> _Input data_:
-- ==== Sys2Proof/Machine/Gale.lean ====
section
/-! DEFINITION. Gale arrays (spec/03): TILE and accumulation chains, the broadcasting step and its stalls, the group register
and reducer, the drain path, ACC = LOAD, and the cross-check. -/

namespace Sys2Proof.Machine

/-! Chains. -/

/-- What a bay gives a group that it holds no more of. -/
def noSrc : GroupSrc := ⟨0, none, 0, none, [], []⟩

/-- The accumulators of a chain at the identity of its mode (R70). -/
def Chain.identity (ch : Chain) : List (List Word) := List.replicate ch.m (List.replicate ch.n ch.mode.identity)

/-- A free bank starts a chain at the identity (R70). -/
def Chain.fresh (ch : Chain) : AccBank := ⟨.accumulating, ch.poison, ch.identity, some ch⟩

/-- The bank can take adds of a chain (R72, R73): it is free and needs no LOAD, or it holds this chain. -/
def AccBank.takes (a : AccBank) (ch : Chain) : Bool :=
  match a.st, a.chain with
  | .free, _ => ch.load.isNone
  | .accumulating, some h => h.same ch
  | _, _ => false

/-- The accumulators that an add starts from. -/
def AccBank.start (a : AccBank) (ch : Chain) : List (List Word) := if a.st = .free then ch.identity else a.acc

/-- Poison enters an open chain: it stays for the rest of the chain and is seen (R76). -/
def Gale.poisonChain (x : Gale) : Gale :=
  match x.opened with
  | none => x
  | some ch =>
    let a := x.acc ch.bank
    let mine := match a.chain with | some h => h.same ch | none => false
    let x := if mine then x.setAcc ch.bank { a with poison := true } else x
    { x with opened := some { ch with poison := true }, poisonSeen := true }

/-! TILE (R69 to R71). -/

/-- A new chain takes the bank that the array's previous chain did not use (R71). -/
def State.newChain (s : State) (c : Fin 4) (k : Fin 8) (op : BitVec 128) (serial : Nat) (x : Gale) : Chain :=
  { ctx := k, serial := serial, bank := !x.lastBank, mode := tileMode op, m := tileM op, n := tileN op
    load := if tileAcc op = 1 then s.srcOpd c (tileLoadSrc op) (s.ctx c k).lcX else none
    dest := none, badDest := false, badLoad := false, claimed := false, destEddy := false, drain := false, drainFmt := 0, round := false
    gust := none, eligible := false, srcA := [], srcB := [], valid := [], init := [], poison := false, tag := none
    drainSerial := serial }

/-- The draining operation's parameters taken into its chain (R69, R209). -/
def State.drainParams (s : State) (c : Fin 4) (k : Fin 8) (op : BitVec 128) (serial : Nat) (ch : Chain) : Chain :=
  if tileDrain op then
    let lc := (s.ctx c k).lcX
    let dest := if tileDestEddy op then none else s.dstOpd c (tileDest op) lc
    { ch with
      drain := true
      dest := dest
      badDest := (dest.map (fun o => o.slot.isNone && !s.dstFits o)).getD false
      destEddy := tileDestEddy op
      drainFmt := tileDrainFmt op
      round := tileRound op
      gust := if tileRound op then some (s.gustRef c (opKey op) lc) else none
      eligible := tileEligible op
      drainSerial := serial }
  else ch

/-- TILE issues: it starts or continues a chain of its array (R69 to R71, R74, R137). -/
def tileIssue (c : Fin 4) (k : Fin 8) (op : BitVec 128) (s : State) : State :=
  let g := arrayOf c (tileSide op)
  let x := s.gale g
  let serial := s.headSerial c k
  let ch0 := match x.opened with | some ch => ch | none => s.newChain c k op serial x
  let fresh := x.opened.isNone
  let badLoad := (ch0.load.map (fun o => fresh && !s.fits o o.ranges)).getD false
  let ch := s.drainParams c k op serial (if badLoad then { ch0 with badLoad := true, poison := true } else ch0)
  let vios :=
    (if ch.badDest then (ch.dest.map (fun o => s.ctxVio c k 5 o.base)).toList else []) ++
      (if badLoad then (ch0.load.map (fun o => s.ctxVio c k 5 o.base)).toList else [])
  let x := { x with
    run := some ⟨op, serial, k, 0, false⟩, opened := some ch, lastBank := ch.bank, opMode := ch.mode.code
    poisonSeen := x.poisonSeen || ch.poison }
  let x :=
    if !fresh then x
    else if ch.load.isSome then { x with loadWait := x.loadWait ++ [ch] }.admitLoad
    else if x.bankFor ch then x.setAcc ch.bank ch.fresh
    else x
  let lc := (s.ctx c k).lcX
  let s := (s.modGale g (fun _ => x)).fly c ⟨k, serial, [], s.opWrites c lc op⟩
  let s := if ch.load.isSome && fresh && !badLoad then s.fly c ⟨k, serial, (ch.load.map (·.ranges)).getD [], []⟩ else s
  (s.violateAll vios).issued c k

/-- TILE (R69). -/
def execTile (c : Fin 4) (k : Fin 8) (s : State) : Out := issue c k 0x10 s (tileIssue c k)

/-- The reads, or the writes, of an operation have ended. -/
def State.landedPart (s : State) (c : Fin 4) (k : Fin 8) (serial : Nat) (reads : Bool) : State :=
  s.modCore c (fun x =>
    { x with flights := x.flights.filter (fun f => !(f.ctx == k && f.serial == serial && (!f.reads.isEmpty) == reads)) })

/-! The broadcasting step (R67, R68, R72, R82, R83). -/

/-- A head bay can be broadcast from: FULL or ACTIVE, and not SPEC (R82). -/
def Feeder.ready (f : Feeder) : Bool :=
  match f.headBay with
  | some b => (b.st == .full || b.st == .active) && !b.spec
  | Option.none => false

/-- A head bay is FULL with SPEC set (R83). -/
def Feeder.specHead (f : Feeder) : Bool := match f.headBay with | some b => b.st == .full && b.spec | Option.none => false

/-- The array cannot broadcast for its banks: a closed group stays in the group register (R72), or the bank of an
accumulate-at-once mode cannot take adds yet, which counts as STALL_BANK too. (DESIGN CHOICE, log entry 44) -/
def Gale.bankStall (x : Gale) (r : TileRun) : Bool :=
  if (tileMode r.op).grouped then (x.group.map (·.closed)).getD false
  else match x.opened with
    | some ch => !(x.acc ch.bank).takes ch || ((x.acc ch.bank).st == .free && !x.bankFor ch)
    | none => false

/-- The array broadcasts in this step. -/
def Gale.canBroadcast (x : Gale) : Bool :=
  match x.run with
  | some r => !x.bankStall r && x.row.ready && x.col.ready
  | none => false

/-- The elements of one k of a bay's group, decoded: `n` of them, those beyond the bay's rows +0 (R107). -/
def bayColumn (f : Fmt) (grp : Option BayGroup) (n q : Nat) : List CF :=
  let rows : List (List Nat × Nat) := match grp with | some b => b.rows | Option.none => []
  (List.range n).map (fun i =>
    match rows[i]? with
    | some (codes, scale) => decode f (codes.getD q 0) scale
    | Option.none => CF.zero)
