-- ==== Sys2Proof/Machine/Fetch.lean ====
section
/-! DEFINITION. The fetch engine (R111 to R126): fetching, the fills and Draught descriptors that it performs, feeder
ownership, speculation points and their resolution, and BAY_FILL_COMPLETE. -/

namespace Sys2Proof.Machine

/-! Predictor masks (R179 to R181). -/

/-- The active row groups of a mask, in increasing order. -/
def activeGroups (m : List Bool) : List Nat := (List.range m.length).filter (fun i => m.getD i false)

/-- The row groups of packed tile p (R180). -/
def packedTile (groups : List Nat) (p : Nat) : List Nat := (groups.drop (16 * p)).take 16

/-- A token tile of a predictor slot. -/
def Eddy.predTile (e : Eddy) (slot tile : Nat) : PredTile := (Tbl.get? e.preds (8 * slot + tile)).getD ⟨none, none, 0⟩

/-- A token tile of a predictor slot changed. -/
def Eddy.modPred (e : Eddy) (slot tile : Nat) (f : PredTile → PredTile) : Eddy :=
  { e with preds := Tbl.set e.preds (8 * slot + tile) (f (e.predTile slot tile)) }

def prdSlot (op : BitVec 128) : Nat := field op 80 5
def prdTile (op : BitVec 128) : Nat := field op 85 3

/-- The PREDICT of a context with a serial number runs. -/
def Eddy.predicting (e : Eddy) (k : Fin 8) (serial : Nat) : Bool :=
  match e.run with
  | some r => r.predict.isSome && r.ctx == k && r.serial == serial
  | none => false

/-- A PREDICT of a context has been fetched and has not completed (R122). -/
def State.predPending (s : State) (c : Fin 4) (k : Fin 8) (serial : Nat) : Bool :=
  (s.core c).eddy.predicting k serial || (s.ctx c k).queue.any (fun e => e.serial == serial)

/-- Some PREDICT of a slot's tile before a serial number has still to complete. -/
def State.predBefore (s : State) (c : Fin 4) (k : Fin 8) (slot tile serial : Nat) : Bool :=
  (match (s.core c).eddy.run with
   | some r => r.serial != serial && (match r.predict with | some (a, b, _, _) => a == slot && b == tile | none => false)
   | none => false) ||
    (s.ctx c k).queue.any (fun e => decide (e.serial < serial) &&
      match s.opAt c e.idx with
      | some op => opcode op == 0x26 && prdSlot op == slot && prdTile op == tile
      | none => false)

/-- The mask of the micro-batch before a PREDICT that is pending (R122). -/
def State.prevMask (s : State) (c : Fin 4) (k : Fin 8) (slot tile serial : Nat) : Option (List Bool) :=
  let t := (s.core c).eddy.predTile slot tile
  if (s.core c).eddy.predicting k serial then t.prev
  else if s.predBefore c k slot tile serial then none
  else t.cur

/-! Queue entries. -/

/-- The loop counters that a descriptor's enabled advance terms name (R136). -/
def TDesc.loops (d : TDesc) : List Nat := d.adv.filterMap (fun t => if t / 8 % 2 = 1 then some (t % 8) else none)

/-- The execute-only counters of a program: those that it writes with VANE_TEST (R109). -/
def State.execOnly (s : State) (c : Fin 4) (first len : Nat) : List Nat :=
  (List.range len).filterMap (fun i =>
    match s.opAt c (first + i) with
    | some op => if opcode op = 0x62 then some (field op 40 3) else none
    | none => none)

/-- The references of an execute-side operation's operands. -/
def operandRefs (op : BitVec 128) : List Nat :=
  sourceRefs op ++ (if genericForm (opcode op) then [field op 16 16] else if opcode op = 0x10 then [tileDest op] else [])
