/-- A FENCE_REPORT from a child (R324, R325, R340): one that comes before the device's own local fence is held. -/
def State.takeReport (s : State) (l : Fin 36) (p : Packet) : State :=
  let m := s.childLink l p
  if !s.belongs || !s.fenceMine p then s.fenceDiscard l
  else if s.chain.retrying.contains m || !s.chain.children.contains m || s.chain.reports.contains m then s
  else (s.modChain (fun c => { c with reports := c.reports ++ [m] })).fenceProgress

/-- A FENCE_CLOSE (R324): it goes on to every child, and the device commits, or holds the commit (R224).
(DEDUCED, log entry 87) -/
def State.takeClose (s : State) (l : Fin 36) (p : Packet) : State :=
  if !s.trains || !s.fenceMine p || s.chain.closing then s.fenceDiscard l
  else
    let gs := parseGrants (p.payload.length / 8) p.payload
    let s := s.toChildren (s.fencePacket 0x21 p.payload)
    if s.commitReady then s.commit gs else s.modChain (fun c => { c with closing := true, grants := gs })

end Sys2Proof.Machine
end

> _What this task involves_: Give the exact lines, and only those, from the line containing "none => false) ||" through the line containing "is held. -/" in the entries above.

> _Written answer_:
   | none => false) ||
    (s.ctx c k).queue.any (fun e => decide (e.serial < serial) &&
      match s.opAt c e.idx with
      | some op => opcode op == 0x26 && prdSlot op == slot && prdTile op == tile
      | none => false)

/-- The mask of the micro-batch before a PREDICT that is pending (R122). -/
def State.prevMask (s : State) (c : Fin 4) (k : Fin 8) (slot tile serial : Nat) : Option (List Bool) :=
  let t := (s.core c).eddy.predTile slot tile
  if (s.core c).eddy.predicting k serial then t.prev
  else if s.predBefore c k slot tile serial then none
  else t.cur

/-! Queue entries. -/

/-- The loop counters that a descriptor's enabled advance terms name (R136). -/
def TDesc.loops (d : TDesc) : List Nat := d.adv.filterMap (fun t => if t / 8 % 2 = 1 then some (t % 8) else none)

/-- The execute-only counters of a program: those that it writes with VANE_TEST (R109). -/
def State.execOnly (s : State) (c : Fin 4) (first len : Nat) : List Nat :=
  (List.range len).filterMap (fun i =>
    match s.opAt c (first + i) with
    | some op => if opcode op = 0x62 then some (field op 40 3) else none
    | none => none)

/-- The references of an execute-side operation's operands. -/
def operandRefs (op : BitVec 128) : List Nat :=
  sourceRefs op ++ (if genericForm (opcode op) then [field op 16 16] else if opcode op = 0x10 then [tileDest op] else [])
/-- A FENCE_REPORT from a child (R324, R325, R340): one that comes before the device's own local fence is held. -/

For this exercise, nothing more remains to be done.